BEGIN Material to process
theorem Patch.legal.setLfo {p : Patch} (hp : p.legal) (w : Wave) {freq depth : F32}
    (hfreq : inRangeF32 freq F32.zero Config.lfoFreqMax) (hdepth : inRangeF32 depth F32.zero F32.one) :
    Patch.legal { p with lfoWave := w, lfoFreq := freq, lfoDepth := depth } := by
  obtain ⟨hlen, hzero, hmix, hosc0, hosc1, -⟩ := hp
  exact ⟨hlen, hzero, hmix, hosc0, hosc1, hfreq, hdepth⟩

/-! ## What a block decodes to (44_patch_record.md R333) -/

theorem unpackName_length_le (c : List Byte) : (unpackName c).length ≤ Config.nameMax :=
  (List.takeWhile_sublist _).length_le.trans (List.length_take_le _ _)

theorem zero_notMem_unpackName (c : List Byte) : (0 : Byte) ∉ unpackName c := fun h => by
  simpa using List.mem_takeWhile_imp h

theorem envAt_legal (c : List Byte) (i : ℕ) : (envAt c i).legal := by
  have htime (b : Byte) : inRangeF32 (decTime b Config.envTimeMax) F32.zero Config.envTimeMax :=
    decTime_inRangeF32 b finite_envTimeMax (by norm_num [val_envTimeMax])
  simp only [Envelope.legal, envAt, Envelope.unpack]
  exact ⟨htime _, htime _, decFrac_inRangeF32 _, htime _, decFrac_inRangeF32 _, htime _⟩

theorem EnvSet.legal.unpack {s : EnvSet} (hs : s.legal) (c : List Byte) (i : ℕ) : (s.unpack c i).legal :=
  hs.setCarried (envAt_legal _ _) (envAt_legal _ _) (envAt_legal _ _) (envAt_legal _ _)

theorem Oscillator.legal.unpack {o : Oscillator} (ho : o.legal) (c : List Byte) : (o.unpack c).legal := by
  obtain ⟨-, -, henv, hlfoEnv⟩ := ho
  simp only [Oscillator.legal, Oscillator.unpack]
  exact ⟨decFrac_inRangeF32 _, decDetune_inRangeF32 _, henv.unpack c 4, hlfoEnv.unpack c 28⟩

/-- A block replaces the parts of a patch it writes by parts in range, whatever its bytes are. -/
theorem Patch.legal.decodeBlock {p : Patch} (hp : p.legal) (b : Block) (c : List Byte) :
    (decodeBlock b c p).legal := by
  cases b with
  | name => exact hp.setName (unpackName_length_le c) (zero_notMem_unpackName c)
  | mix => exact hp.setMixLevel (decFrac_inRangeF32 _)
  | osc1 => exact hp.setOsc0 (hp.osc0.unpack c)
  | osc2 => exact hp.setOsc1 (hp.osc1.unpack c)
  | lfo =>
    exact hp.setLfo _ (decTime_inRangeF32 _ finite_lfoFreqMax (by norm_num [val_lfoFreqMax])) (decFrac_inRangeF32 _)
  | mod1 | mod2 => exact hp

theorem Patch.legal.unpackLoop {p : Patch} (hp : p.legal) (e : ℕ) (bs : List Block) (a : ℕ) (pay : List Byte) :
    (unpackLoop e bs a pay p).1.legal := by
  induction bs generalizing a pay p with
  | nil => exact hp
  | cons b bs ih =>
    obtain h | h | h := unpackLoop_cons_cases e b bs a pay <;> rw [h]
    · exact hp
    · exact ih hp _ _
    · exact ih (hp.decodeBlock b _) _ _

/-! ## What an operation does to the patches (47_engine.md R475) -/

/-- The working patch and the bank of two states agree. -/
structure SamePatches (s t : State) : Prop where
  work : t.work = s.work
  bank : t.bank = s.bank

theorem SamePatches.trans {s t u : State} (h : SamePatches s t) (h' : SamePatches t u) : SamePatches s u :=
  ⟨h'.work.trans h.work, h'.bank.trans h.bank⟩

theorem event_samePatches (e : Event) (s : State) : SamePatches s (s.event e) := ⟨rfl, rfl⟩

theorem accept_samePatches (rest : List Input) (s : State) : SamePatches s (s.accept rest) := ⟨rfl, rfl⟩

theorem startOsc_samePatches (sel : Sel) (note : BitVec 7) (volume : F32) (k : OscIndex) (s : State) :
    SamePatches s (startOsc sel note volume k s) := by
  obtain ⟨_, _, _, _, h⟩ := startOsc_frame sel note volume k s
  rw [h]
  exact ⟨rfl, rfl⟩

theorem engineNoteOn_samePatches (sel : Sel) (note : BitVec 7) (volume : F32) (s : State) :
    SamePatches s (engineNoteOn sel note volume s) := by
  unfold engineNoteOn
  split
  · exact ⟨rfl, rfl⟩
  · exact (startOsc_samePatches ..).trans (startOsc_samePatches ..)

theorem writeReg_samePatches (addr : Byte) (d : Word) (s : State) : SamePatches s (s.writeReg addr d) := by
  obtain ⟨_, _, _, _, h⟩ := State.writeReg_frame addr d s
  rw [h]
  exact ⟨rfl, rfl⟩

theorem fillLegalBody_samePatches (n sr : ℕ) (s : State) : SamePatches s (fillLegalBody n sr s) := ⟨rfl, rfl⟩

/-- What an operation can do to the working patch and the bank. -/
inductive PatchesStep (s : State) : State → Prop
  | kept {t : State} (h : SamePatches s t) : PatchesStep s t
  | selected (i : Fin 32) : PatchesStep s { s with work := s.bank[i], cur := i }
  | stored (i : Fin 32) : PatchesStep s (s.setBank i s.work)
  | delivered (pay : List Byte) (address size : ℕ) : PatchesStep s (unpackWork pay address size s)
  | reset {t : State} (h : SamePatches State.reset t) : PatchesStep s t
  | faulted {t : State} (h : t.fault ≠ none) : PatchesStep s t

theorem selectPatch_patchesStep (i : ℕ) (s : State) : PatchesStep s (selectPatch i s) := by
  unfold selectPatch
  split
  · exact .selected _
  · exact .kept (event_samePatches ..)

theorem exec_reset_samePatches {s t : State} (h : exec .reset s = .next t) : SamePatches State.reset t := by
  cases h
  exact ⟨rfl, rfl⟩

theorem exec_patchesStep {i : Instr} {s t : State} (h : exec i s = .next t) : PatchesStep s t := by
  cases i with
  | noteOn note velocity =>
    cases h
    exact .kept (engineNoteOn_samePatches ..)
  | noteOnEx p note velocity =>
    simp only [exec, execNoteOnEx] at h
    split at h
    · cases h
      exact .kept (engineNoteOn_samePatches ..)
    · cases h
      exact .kept (event_samePatches ..)
  | ccPatch index | patchSelect index =>
    cases h
    exact selectPatch_patchesStep ..
  | bulkRequest addr size =>
    simp only [exec, execBulkRequest] at h
    split at h
    · cases h
      exact .kept ⟨rfl, rfl⟩
    · cases h
      exact .kept (event_samePatches ..)
  | bulkDeliver addr payload =>
    simp only [exec, execBulkDeliver] at h
    split at h
    · cases h
      exact .delivered ..
    · cases h
      exact .kept (event_samePatches ..)
  | fill n sr =>
    simp only [exec, execFill] at h
    split at h
    · cases h
      exact .kept (fillLegalBody_samePatches ..)
    · cases h
      exact .faulted (by simp)
  | store index =>
    simp only [exec, execStore] at h
    split at h
    · cases h
      exact .stored _
    · cases h
      exact .kept (event_samePatches ..)
  | cfgWrite addr d =>
    cases h
    exact .kept (writeReg_samePatches ..)
  | reset => exact .reset (exec_reset_samePatches h)
  | noteOff _ | ccCutoff _ _ | ccReverb _ | pitchBend _ | update _ | cfgRead _ =>
    cases h
    exact .kept ⟨rfl, rfl⟩
  | ccOther _ | ctrlUnknown _ | msgTooShort _ | hostUnknown _ =>
    cases h
    exact .kept (event_samePatches ..)

/-! ## One step -/

/-- What `State.patchesLegal` says of an unfaulted state. -/
structure State.PatchesInRange (s : State) : Prop where
  work : s.work.legal
  bank : ∀ i : Fin 32, (s.bank[i]).legal

theorem State.patchesLegal_iff (s : State) : s.patchesLegal ↔ (s.safe → s.PatchesInRange) :=
  ⟨fun h hs => ⟨(h hs).1, (h hs).2⟩, fun h hs => ⟨(h hs).work, (h hs).bank⟩⟩

theorem SamePatches.patchesInRange {s t : State} (h : SamePatches s t) (hs : s.PatchesInRange) :
    t.PatchesInRange :=
  ⟨h.work ▸ hs.work, h.bank ▸ hs.bank⟩

theorem patchesInRange_reset : State.reset.PatchesInRange := by
  obtain ⟨hwork, hbank⟩ := Tests.witness_state_legal.patches rfl
  exact ⟨hwork, hbank⟩

theorem State.PatchesInRange.unpackWork {s : State} (hs : s.PatchesInRange) (pay : List Byte) (address size : ℕ) :
    (unpackWork pay address size s).PatchesInRange := by
  obtain ⟨_, h⟩ := unpackWork_frame pay address size s
  rw [h]
  exact ⟨hs.work.unpackLoop _ _ _ _, hs.bank⟩

/-- An operation keeps every patch in range, or leaves the block faulted. -/
theorem PatchesStep.patchesInRange {s t : State} (h : PatchesStep s t) (hs : s.PatchesInRange) (ht : t.safe) :
    t.PatchesInRange := by
  cases h with
  | kept h => exact h.patchesInRange hs
  | selected i => exact ⟨hs.bank i, hs.bank⟩
  | stored i =>
    refine ⟨hs.work, fun j => ?_⟩
    rw [State.setBank_get]
    split
    · exact hs.work
    · exact hs.bank j
  | delivered pay address size => exact hs.unpackWork pay address size
  | reset h => exact h.patchesInRange patchesInRange_reset
  | faulted h => exact absurd ht h

/-- Settles O58: an operation copies a patch, or unpacks blocks into one, and a block holds parts in range whatever
its bytes are. -/
theorem stepKeepsPatchesLegal : Obligations.StepKeepsPatchesLegal := by
  intro s t hs h
  rw [State.patchesLegal_iff] at hs ⊢
  exact step_keeps (P := State.PatchesInRange) (Q := State.PatchesInRange) (fun _ => id)
    (fun s rest => (accept_samePatches rest s).patchesInRange)
    (fun _ _ _ hs hx => (exec_patchesStep hx).patchesInRange hs)
    (fun _ _ hx => (exec_reset_samePatches hx).patchesInRange patchesInRange_reset) hs h

end Sys2Proof.Machine
end

section
/-! The packed record, sub-block by sub-block, and the reply of BULK_REQUEST (44_patch_record.md R320, R330, R340). -/

set_option autoImplicit false

namespace Sys2Proof.Machine

open Sys2Proof.Claims (OscBytes envOf envByte)

/-! ## The sub-blocks of a packed record (44_patch_record.md R320) -/

/-- The bytes of one sub-block of the packed record (44_patch_record.md R330). -/
def Patch.blockBytes (p : Patch) : Block → List Byte
  | .name => zeroPad 20 p.name
  | .mix => [encFrac p.mixLevel, 0]
  | .osc1 => p.osc0.pack
  | .osc2 => p.osc1.pack
  | .lfo => [p.lfoWave.code, encTime p.lfoFreq Config.lfoFreqMax, encFrac p.lfoDepth] ++ List.replicate 17 0
  | .mod1 => p.mod0.pack
  | .mod2 => p.mod1.pack

theorem Oscillator.pack_length (o : Oscillator) : o.pack.length = 52 := rfl

theorem Patch.blockBytes_length (p : Patch) (b : Block) : (p.blockBytes b).length = b.len := by
  cases b with
  | name => exact zeroPad_length 20 p.name
  | osc1 | osc2 => exact Oscillator.pack_length _
  | mix | lfo | mod1 | mod2 => rfl

theorem Patch.pack_eq_flatMap (p : Patch) : p.pack = subBlocks.flatMap p.blockBytes := by
  simp [Patch.pack, subBlocks, Patch.blockBytes]

theorem Patch.flatMap_blockBytes_length (p : Patch) (bs : List Block) :
    (bs.flatMap p.blockBytes).length = (bs.map Block.len).sum := by
  simp [List.length_flatMap, Patch.blockBytes_length]

/-- A sub-block starts where the blocks before it end. -/
theorem exists_subBlocks_eq (b : Block) :
    ∃ before after, subBlocks = before ++ b :: after ∧ (before.map Block.len).sum = b.start := by
  refine ⟨subBlocks.takeWhile (· ≠ b), (subBlocks.dropWhile (· ≠ b)).tail, ?_, ?_⟩ <;> cases b <;> decide

theorem Patch.take_drop_pack (p : Patch) (b : Block) : (p.pack.drop b.start).take b.len = p.blockBytes b := by
  obtain ⟨before, after, hblocks, hstart⟩ := exists_subBlocks_eq b
  rw [Patch.pack_eq_flatMap, hblocks, List.flatMap_append, List.flatMap_cons,
    List.drop_left' ((p.flatMap_blockBytes_length before).trans hstart), List.take_left' (p.blockBytes_length b)]

theorem Patch.getElem?_pack (p : Patch) (b : Block) {k : ℕ} (hk : k < b.len) :
    p.pack[b.start + k]? = (p.blockBytes b)[k]? := by
  rw [← Patch.take_drop_pack, List.getElem?_take_of_lt hk, List.getElem?_drop]

/-! ## Byte by byte (44_patch_record.md R322, R330; 20_memory.md R103) -/

theorem getElem?_zeroPad {n i : ℕ} (bytes : List Byte) (hi : i < n) :
    (zeroPad n bytes)[i]? = some (bytes.getD i 0) := by
  rw [zeroPad, List.getD_eq_getElem?_getD]
  rcases lt_or_ge i bytes.length with h | h
  · rw [List.getElem?_append_left (by simp; omega), List.getElem?_take_of_lt hi, List.getElem?_eq_getElem h]
    rfl
  · rw [List.getElem?_append_right (by simp; omega), List.getElem?_replicate_of_lt (by simp; omega),
      List.getElem?_eq_none h]
    rfl

/-- The envelopes of an oscillator block, and the fields of each, in their order. -/
theorem Oscillator.getElem?_pack_env (o : Oscillator) {j f : ℕ} (hj : j < 4) (hf : f < 6) :
    o.pack[4 + 6 * j + f]? = some (envByte (envOf o.env j) f) ∧
      o.pack[28 + 6 * j + f]? = some (envByte (envOf o.lfoEnv j) f) := by
  interval_cases j <;> interval_cases f <;> exact ⟨rfl, rfl⟩

/-- Where a list holds the bytes of a packed oscillator from `base` on, it holds an oscillator block. -/
theorem oscBytes_of_getElem?_eq {bytes : List Byte} {base : ℕ} {o : Oscillator}
    (h : ∀ k < 52, bytes[base + k]? = o.pack[k]?) : OscBytes bytes base o := by
  refine ⟨h 0 (by decide), h 1 (by decide), h 2 (by decide), h 3 (by decide), fun j f hj hf => ?_⟩
  obtain ⟨henv, hlfoEnv⟩ := o.getElem?_pack_env hj hf
  rw [← h _ (by omega)] at henv hlfoEnv
  simpa only [← add_assoc] using And.intro henv hlfoEnv

/-- Settles O24: the record is its sub-blocks one after the other, and each is read in its own bytes. -/
theorem packPutsEveryByte : Obligations.PackPutsEveryByte := by
  intro p _
  have hbyte (b : Block) (k : ℕ) (hk : k < b.len) := p.getElem?_pack b hk
  refine ⟨p.pack_length, fun i hi => ?_, hbyte .mix 0 (by decide), hbyte .mix 1 (by decide),
    oscBytes_of_getElem?_eq (hbyte .osc1), oscBytes_of_getElem?_eq (hbyte .osc2), hbyte .lfo 0 (by decide),
    hbyte .lfo 1 (by decide), hbyte .lfo 2 (by decide), fun i hi hi' => ?_, hbyte .mod1 0 (by decide),
    hbyte .mod1 1 (by decide), hbyte .mod2 0 (by decide), hbyte .mod2 1 (by decide), ?_⟩
  · have h := hbyte .name i hi
    rw [Block.start, zero_add] at h
    exact h.trans (getElem?_zeroPad _ hi)
  · obtain ⟨k, rfl⟩ := Nat.exists_eq_add_of_le hi
    have h := hbyte .lfo (3 + k) (show 3 + k < 20 by omega)
    rw [← add_assoc] at h
    refine h.trans ?_
    rw [Patch.blockBytes, List.getElem?_append_right (by simp), List.getElem?_replicate_of_lt (by simp; omega)]
  · simpa using ⟨hbyte .mod1 2 (by decide), hbyte .mod1 3 (by decide), hbyte .mod2 2 (by decide),
      hbyte .mod2 3 (by decide)⟩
END Material to process
Work request:
The lines above starting at the one that contains "simp only [Envelope.legal, envAt, Envelope.unpack]" and ending at the one that contains "whatever its bytes are. -/" must be transcribed exactly, and no other lines may appear.

Reply:
  simp only [Envelope.legal, envAt, Envelope.unpack]
  exact ⟨htime _, htime _, decFrac_inRangeF32 _, htime _, decFrac_inRangeF32 _, htime _⟩

theorem EnvSet.legal.unpack {s : EnvSet} (hs : s.legal) (c : List Byte) (i : ℕ) : (s.unpack c i).legal :=
  hs.setCarried (envAt_legal _ _) (envAt_legal _ _) (envAt_legal _ _) (envAt_legal _ _)

theorem Oscillator.legal.unpack {o : Oscillator} (ho : o.legal) (c : List Byte) : (o.unpack c).legal := by
  obtain ⟨-, -, henv, hlfoEnv⟩ := ho
  simp only [Oscillator.legal, Oscillator.unpack]
  exact ⟨decFrac_inRangeF32 _, decDetune_inRangeF32 _, henv.unpack c 4, hlfoEnv.unpack c 28⟩

/-- A block replaces the parts of a patch it writes by parts in range, whatever its bytes are. -/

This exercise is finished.